Archivists note to the reader: It seems you are viewing this item in the human language English. For this reason names have been transliterated, units have been converted, and the content has been ontologically translated. Apologies for any inconsistencies.
Ziet rounded the corner of the shuttle carefully, the human and the second deathworlder following close behind. The shuttle was only to be docked for a little under sixty minutes, left empty for less than fifteen, and unguarded for a mere seven.
There! The cockpit hatch! She reached a tendril toward the handle, but before she could open it the door opened by itself, revealing a short, but defiantly menacing individual holding a nasty looking weapon. Ziet froze in horror, before speaking frantically, the normal perfection of her grammar lost to the urgency of the moment.
“Kakia! Please just let us go, you’ll never need to see me again.”
The individuals mouth stretched into a wide, unnatural imitation of a human’s grin.
“Well, well, well, if it isn’t my old,’ she spat out the word, “friend. Ziet, the highly esteemed logistics technician, how are you? And what are you doing with the recently escaped, and even more recently declared dead prisoners?”
She focused her weapon at Ziet. On a human’s face a grin can be cheery. In the rest of the universe that grin is taunting, threatening, menacing.

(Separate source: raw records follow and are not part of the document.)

/-- Words that name the same operation are served alike. -/
theorem serveRequest_congr {w w' : Req} {i i' : Instr} (h : decodeReq w = .ok i) (h' : decodeReq w' = .ok i')
    (same : i = i') (a : Nat) (cap : Capture) (s : State) : serveRequest a w cap s = serveRequest a w' cap s := by
  rw [serveRequest_ok h, serveRequest_ok h', same]

/-- Settles O4: with RSVD, OP and the listed fields equal, both words name the same operation. -/
theorem unlistedFieldsAreIgnored : Obligations.UnlistedFieldsAreIgnored := by
  intro w w' a cap s (rsvd : reqRsvd w = 0) low op sameEncode hcases
  have rsvd' : reqRsvd w' = 0 := by rw [reqRsvd_eq_lowByte, ← low, ← reqRsvd_eq_lowByte, rsvd]
  have hop : reqOp w' = reqOp w := by rw [reqOp_eq_lowByte, ← low, ← reqOp_eq_lowByte]
  have opEq {n : Nibble} (h : op = n.toNat) : reqOp w = n := BitVec.eq_of_toNat_eq h
  obtain ⟨hlow, hhigh, hrep, haddr, hcmd⟩ | hdecode | ⟨hvparity | hclassify, hvendor⟩ := hcases
  · obtain ⟨code, vp, mk, hw⟩ := exists_isWrapper (op := reqOp w) hlow hhigh
    have same : mk (reqAddrIn w) (reqCmdIn w) (reqRepeat w) = mk (reqAddrIn w') (reqCmdIn w') (reqRepeat w') := by
      simp only [reqAddrIn, reqCmdIn, reqRepeat, hrep, haddr, hcmd]
    exact serveRequest_congr (hw.decodes rsvd rfl) (hw.decodes rsvd' hop) same a cap s
  · have h := opEq (n := 0x7) hdecode
    exact serveRequest_congr (decodeReq_decode rsvd h) (decodeReq_decode rsvd' (hop.trans h)) rfl a cap s
  · have h := opEq (n := 0x8) hvparity
    exact serveRequest_congr (decodeReq_vparity_of_op rsvd h) (decodeReq_vparity_of_op rsvd' (hop.trans h))
      (congrArg Instr.vparity hvendor) a cap s
  · have h := opEq (n := 0x9) hclassify
    exact serveRequest_congr (decodeReq_classify_of_op rsvd h) (decodeReq_classify_of_op rsvd' (hop.trans h))
      (congrArg Instr.classify hvendor) a cap s

/-- Settles O5: each word's RSVD, OP and fields are read off by evaluation. -/
theorem workedWordsDecode : Obligations.WorkedWordsDecode :=
  ⟨rfl, rfl, rfl, rfl, rfl, rfl⟩

end Sys2Proof
end

section
/-!
The assembler (30_encoding.md R78): which operands fit, where each stands in the word, and which mnemonic with which
operands is which form.
-/
namespace Sys2Proof.Machine

section Ranges
variable {n : Int}

theorem fitsHalf_iff : fitsHalf n = true ↔ 0 ≤ n ∧ n ≤ 65535 := by
  simp only [fitsHalf, Bool.and_eq_true, decide_eq_true_eq]
  omega

theorem fitsRepeat_iff : fitsRepeat n = true ↔ -128 ≤ n ∧ n ≤ 127 := by
  simp [fitsRepeat]

theorem fitsFixed_iff {a c r : Int} : fitsFixed a c r = true ↔
    (0 ≤ a ∧ a ≤ 65535) ∧ (0 ≤ c ∧ c ≤ 65535) ∧ -128 ≤ r ∧ r ≤ 127 := by
  simp only [fitsFixed, Bool.and_eq_true, fitsHalf_iff, fitsRepeat_iff, and_assoc]

/-- A number that fits a half word stands in its field unchanged. -/
theorem halfField_toNat (h : 0 ≤ n ∧ n ≤ 65535) : ((halfField n).toNat : Int) = n := by
  simp only [halfField, BitVec.toNat_ofInt]
  omega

“Please just let us go, please. Please?”
“With the price on their head? With the human ambassador to the GA right here? Why, that would be treason.”
She leaned in close, close enough that the puff of breath that accompanied each word ruffed the fur on Ziet’s face.
“And you, my wonderful, treasonous colleague, here, at my mercy?”
The grin stretched wider, more teeth appearing, ivory white. The words came exaggerated, theatrical.
“It was self defense. She attacked me with the deathworlders. She committed treason.”
Ziet recognized the weapon, specifically the three white dots on the side, and her blood ran cold.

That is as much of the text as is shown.